No. 483, "The Word Factory (at Night)," watercolor by Tom Wills, September 2021 |
The rear end of any production building is not usually a pretty place. The back end of a newspaper during the day is populated by returned papers, vehicles with uncertain life spans, birds and moths. All of the landscaping is up front.
But at night, after the production is done — and under the lights — it can be beautiful, especially after a rain that creates reflections and long shadows.
I took a lot of night photos of 240 Franklin St. SE on my way out of the Tribune Chronicle and The Vindicator in Warren, Ohio. Our photographer told me the lights look green because the phone camera captures the part of the color spectrum in motion at that moment. The camera on its own is not smart enough to make the correction; it takes bright people to get it right.
A lot of that fixing goes on all day, and through the night, in the wide room upstairs where the lights stay on.
In that room a small gang of friends builds two newspapers from scratch every day, in a span of 18 hours — from the first pot of coffee in the morning to the last truck out on the next morning.
It’s not an easy job. The older people are getting older while the younger ones are harder to hire, not particularly trained nowadays for print journalism — and they don’t stay too long. It’s a job that requires patience in a time when people have none.
This painting is for those of us who stay, and we want to hang it in that wide bright room.
The rear end of a career can get messy too.
I’ve done this for 38 years, and I’m in my third year here. The original Vindicator in Youngstown closed, unable to figure out these fast times. A few of us transplants are keeping The Vindicator alive upstairs in our foster home.
We show up every day, or night, and pound through our shifts, with words, pictures and designs to catch your eyes, and we hope your dollars. We manage to populate two web sites and social media too, along with numerous community outreach efforts.
We don’t have much time to read blogs or listen to podcasts by academics, out-of-towners and retirees who decry “news deserts” and bloviate about the future of “legitimate journalism,” because we’re busy working it.
Upstairs there's that light that never goes out.
About this painting, No. 483, “Word Factory (at Night).”
This is my first painting since July 2021, but the photo it is mainly based on was taken on March 12, 2020. So I’ve thought about it for a long time — see time rant above. I took a bunch more night and day photos right before getting started.

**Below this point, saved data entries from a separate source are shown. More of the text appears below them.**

-- ==== Sys2Proof/Laws/State.lean ====
section
/-! SUPPORT. What each update of the state leaves as it is: one lemma per field and update. -/

namespace Sys2Proof.Machine

variable (s : State)

@[simp] theorem setWord_staged (p off : Nat) (w : Word) : (s.setWord p off w).staged = s.staged := by unfold State.setWord; rfl
@[simp] theorem setWord_marks (p off : Nat) (w : Word) : (s.setWord p off w).marks = s.marks := by unfold State.setWord; rfl
@[simp] theorem setWord_ledger (p off : Nat) (w : Word) : (s.setWord p off w).ledger = s.ledger := by unfold State.setWord; rfl
@[simp] theorem setWord_mem (p off : Nat) (w : Word) : (s.setWord p off w).mem = s.mem := by unfold State.setWord; rfl
@[simp] theorem setWord_chk (p off : Nat) (w : Word) : (s.setWord p off w).chk = s.chk := by unfold State.setWord; rfl
@[simp] theorem setWord_now (p off : Nat) (w : Word) : (s.setWord p off w).now = s.now := by unfold State.setWord; rfl
@[simp] theorem setWord_fresh (p off : Nat) (w : Word) : (s.setWord p off w).fresh = s.fresh := by unfold State.setWord; rfl
@[simp] theorem setWord_polders (p off : Nat) (w : Word) : (s.setWord p off w).polders = s.polders := by unfold State.setWord; rfl
@[simp] theorem setWord_drainQ (p off : Nat) (w : Word) : (s.setWord p off w).drainQ = s.drainQ := by unfold State.setWord; rfl
@[simp] theorem setWord_coll (p off : Nat) (w : Word) : (s.setWord p off w).coll = s.coll := by unfold State.setWord; rfl
@[simp] theorem setWord_tp (p off : Nat) (w : Word) : (s.setWord p off w).tp = s.tp := by unfold State.setWord; rfl
@[simp] theorem setWord_hif (p off : Nat) (w : Word) : (s.setWord p off w).hif = s.hif := by unfold State.setWord; rfl
@[simp] theorem setWord_commit (p off : Nat) (w : Word) : (s.setWord p off w).commit = s.commit := by unfold State.setWord; rfl
@[simp] theorem setWord_engines (p off : Nat) (w : Word) : (s.setWord p off w).engines = s.engines := by unfold State.setWord; rfl
@[simp] theorem setWord_loops (p off : Nat) (w : Word) : (s.setWord p off w).loops = s.loops := by unfold State.setWord; rfl
@[simp] theorem setWord_slotShadows (p off : Nat) (w : Word) : (s.setWord p off w).slotShadows = s.slotShadows := by unfold State.setWord; rfl
@[simp] theorem setWord_sup (p off : Nat) (w : Word) : (s.setWord p off w).sup = s.sup := by unfold State.setWord; rfl
@[simp] theorem setWord_trl (p off : Nat) (w : Word) : (s.setWord p off w).trl = s.trl := by unfold State.setWord; rfl
@[simp] theorem setWord_guards (p off : Nat) (w : Word) : (s.setWord p off w).guards = s.guards := by unfold State.setWord; rfl
@[simp] theorem setWord_chans (p off : Nat) (w : Word) : (s.setWord p off w).chans = s.chans := by unfold State.setWord; rfl
@[simp] theorem setWord_stages (p off : Nat) (w : Word) : (s.setWord p off w).stages = s.stages := by unfold State.setWord; rfl
@[simp] theorem setWord_pilot (p off : Nat) (w : Word) : (s.setWord p off w).pilot = s.pilot := by unfold State.setWord; rfl
@[simp] theorem setWord_samples (p off : Nat) (w : Word) : (s.setWord p off w).samples = s.samples := by unfold State.setWord; rfl
@[simp] theorem setWord_waitingSeqs (p off : Nat) (w : Word) : (s.setWord p off w).waitingSeqs = s.waitingSeqs := by unfold State.setWord; rfl
@[simp] theorem setWord_convs (p off : Nat) (w : Word) : (s.setWord p off w).convs = s.convs := by unfold State.setWord; rfl
@[simp] theorem setWord_tdac (p off : Nat) (w : Word) : (s.setWord p off w).tdac = s.tdac := by unfold State.setWord; rfl
@[simp] theorem setWord_sdFrom (p off : Nat) (w : Word) : (s.setWord p off w).sdFrom = s.sdFrom := by unfold State.setWord; rfl
@[simp] theorem setWord_resolvers (p off : Nat) (w : Word) : (s.setWord p off w).resolvers = s.resolvers := by unfold State.setWord; rfl
@[simp] theorem setWord_enc (p off : Nat) (w : Word) : (s.setWord p off w).enc = s.enc := by unfold State.setWord; rfl
@[simp] theorem setWord_ifc (p off : Nat) (w : Word) : (s.setWord p off w).ifc = s.ifc := by unfold State.setWord; rfl
@[simp] theorem setWord_syn (p off : Nat) (w : Word) : (s.setWord p off w).syn = s.syn := by unfold State.setWord; rfl
@[simp] theorem setWord_sec (p off : Nat) (w : Word) : (s.setWord p off w).sec = s.sec := by unfold State.setWord; rfl
@[simp] theorem setWord_dbg (p off : Nat) (w : Word) : (s.setWord p off w).dbg = s.dbg := by unfold State.setWord; rfl
@[simp] theorem setWord_pwr (p off : Nat) (w : Word) : (s.setWord p off w).pwr = s.pwr := by unfold State.setWord; rfl
@[simp] theorem setWord_sto (p off : Nat) (w : Word) : (s.setWord p off w).sto = s.sto := by unfold State.setWord; rfl
@[simp] theorem setWord_wd (p off : Nat) (w : Word) : (s.setWord p off w).wd = s.wd := by unfold State.setWord; rfl
@[simp] theorem setWord_answer (p off : Nat) (w : Word) : (s.setWord p off w).answer = s.answer := by unfold State.setWord; rfl
@[simp] theorem setWord_pending (p off : Nat) (w : Word) : (s.setWord p off w).pending = s.pending := by unfold State.setWord; rfl

@[simp] theorem wr_staged (p : Nat) (f : Field) (v : Nat) : (s.wr p f v).staged = s.staged := setWord_staged s _ _ _
@[simp] theorem wr_marks (p : Nat) (f : Field) (v : Nat) : (s.wr p f v).marks = s.marks := setWord_marks s _ _ _
@[simp] theorem wr_ledger (p : Nat) (f : Field) (v : Nat) : (s.wr p f v).ledger = s.ledger := setWord_ledger s _ _ _
@[simp] theorem wr_mem (p : Nat) (f : Field) (v : Nat) : (s.wr p f v).mem = s.mem := setWord_mem s _ _ _
@[simp] theorem wr_chk (p : Nat) (f : Field) (v : Nat) : (s.wr p f v).chk = s.chk := setWord_chk s _ _ _
@[simp] theorem wr_now (p : Nat) (f : Field) (v : Nat) : (s.wr p f v).now = s.now := setWord_now s _ _ _
@[simp] theorem wr_fresh (p : Nat) (f : Field) (v : Nat) : (s.wr p f v).fresh = s.fresh := setWord_fresh s _ _ _
@[simp] theorem wr_polders (p : Nat) (f : Field) (v : Nat) : (s.wr p f v).polders = s.polders := setWord_polders s _ _ _
@[simp] theorem wr_drainQ (p : Nat) (f : Field) (v : Nat) : (s.wr p f v).drainQ = s.drainQ := setWord_drainQ s _ _ _
@[simp] theorem wr_coll (p : Nat) (f : Field) (v : Nat) : (s.wr p f v).coll = s.coll := setWord_coll s _ _ _
@[simp] theorem wr_tp (p : Nat) (f : Field) (v : Nat) : (s.wr p f v).tp = s.tp := setWord_tp s _ _ _
@[simp] theorem wr_hif (p : Nat) (f : Field) (v : Nat) : (s.wr p f v).hif = s.hif := setWord_hif s _ _ _
@[simp] theorem wr_commit (p : Nat) (f : Field) (v : Nat) : (s.wr p f v).commit = s.commit := setWord_commit s _ _ _
@[simp] theorem wr_engines (p : Nat) (f : Field) (v : Nat) : (s.wr p f v).engines = s.engines := setWord_engines s _ _ _
@[simp] theorem wr_loops (p : Nat) (f : Field) (v : Nat) : (s.wr p f v).loops = s.loops := setWord_loops s _ _ _
@[simp] theorem wr_slotShadows (p : Nat) (f : Field) (v : Nat) : (s.wr p f v).slotShadows = s.slotShadows := setWord_slotShadows s _ _ _
@[simp] theorem wr_sup (p : Nat) (f : Field) (v : Nat) : (s.wr p f v).sup = s.sup := setWord_sup s _ _ _
@[simp] theorem wr_trl (p : Nat) (f : Field) (v : Nat) : (s.wr p f v).trl = s.trl := setWord_trl s _ _ _
@[simp] theorem wr_guards (p : Nat) (f : Field) (v : Nat) : (s.wr p f v).guards = s.guards := setWord_guards s _ _ _
@[simp] theorem wr_chans (p : Nat) (f : Field) (v : Nat) : (s.wr p f v).chans = s.chans := setWord_chans s _ _ _
@[simp] theorem wr_stages (p : Nat) (f : Field) (v : Nat) : (s.wr p f v).stages = s.stages := setWord_stages s _ _ _
@[simp] theorem wr_pilot (p : Nat) (f : Field) (v : Nat) : (s.wr p f v).pilot = s.pilot := setWord_pilot s _ _ _
@[simp] theorem wr_samples (p : Nat) (f : Field) (v : Nat) : (s.wr p f v).samples = s.samples := setWord_samples s _ _ _
@[simp] theorem wr_waitingSeqs (p : Nat) (f : Field) (v : Nat) : (s.wr p f v).waitingSeqs = s.waitingSeqs := setWord_waitingSeqs s _ _ _
@[simp] theorem wr_convs (p : Nat) (f : Field) (v : Nat) : (s.wr p f v).convs = s.convs := setWord_convs s _ _ _
@[simp] theorem wr_tdac (p : Nat) (f : Field) (v : Nat) : (s.wr p f v).tdac = s.tdac := setWord_tdac s _ _ _
@[simp] theorem wr_sdFrom (p : Nat) (f : Field) (v : Nat) : (s.wr p f v).sdFrom = s.sdFrom := setWord_sdFrom s _ _ _
@[simp] theorem wr_resolvers (p : Nat) (f : Field) (v : Nat) : (s.wr p f v).resolvers = s.resolvers := setWord_resolvers s _ _ _
@[simp] theorem wr_enc (p : Nat) (f : Field) (v : Nat) : (s.wr p f v).enc = s.enc := setWord_enc s _ _ _
@[simp] theorem wr_ifc (p : Nat) (f : Field) (v : Nat) : (s.wr p f v).ifc = s.ifc := setWord_ifc s _ _ _
@[simp] theorem wr_syn (p : Nat) (f : Field) (v : Nat) : (s.wr p f v).syn = s.syn := setWord_syn s _ _ _
@[simp] theorem wr_sec (p : Nat) (f : Field) (v : Nat) : (s.wr p f v).sec = s.sec := setWord_sec s _ _ _
@[simp] theorem wr_dbg (p : Nat) (f : Field) (v : Nat) : (s.wr p f v).dbg = s.dbg := setWord_dbg s _ _ _
@[simp] theorem wr_pwr (p : Nat) (f : Field) (v : Nat) : (s.wr p f v).pwr = s.pwr := setWord_pwr s _ _ _
@[simp] theorem wr_sto (p : Nat) (f : Field) (v : Nat) : (s.wr p f v).sto = s.sto := setWord_sto s _ _ _
@[simp] theorem wr_wd (p : Nat) (f : Field) (v : Nat) : (s.wr p f v).wd = s.wd := setWord_wd s _ _ _
@[simp] theorem wr_answer (p : Nat) (f : Field) (v : Nat) : (s.wr p f v).answer = s.answer := setWord_answer s _ _ _
@[simp] theorem wr_pending (p : Nat) (f : Field) (v : Nat) : (s.wr p f v).pending = s.pending := setWord_pending s _ _ _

Next I drew a rough sketch and mapped out the field of colors I wanted to use, including that spectral green (and lime, yellow, pink, red, orange, brown, blue and black.)
I then drew a proper sketch of the building and watercolor-washed over it with the brown, black, red, pink and green.
Eliminated from the image were a fence and a power generator, parked cars, and I took liberty in turning overgrowth into shrubbery.
Next came the night sky —which is everything but black. Blue and purple make an appearance here.
The parking lot in the foreground was a problem. It’s a mixture of greens, yellows, pinks, browns and blacks. The photo made it green; on paper it looked like grass. It took several washes of black, gray, brown and white to approximate illuminated asphalt at night. I stubbornly kept some green.
The painting fits perfectly into a very nice frame provided at an immense discount by my friends at Furniture Decor and More in Cortland. Thank you, that was a big help.
I asked the boss to figure out where she wants to hang it. We’re gonna put a hanger hole in a wall soon.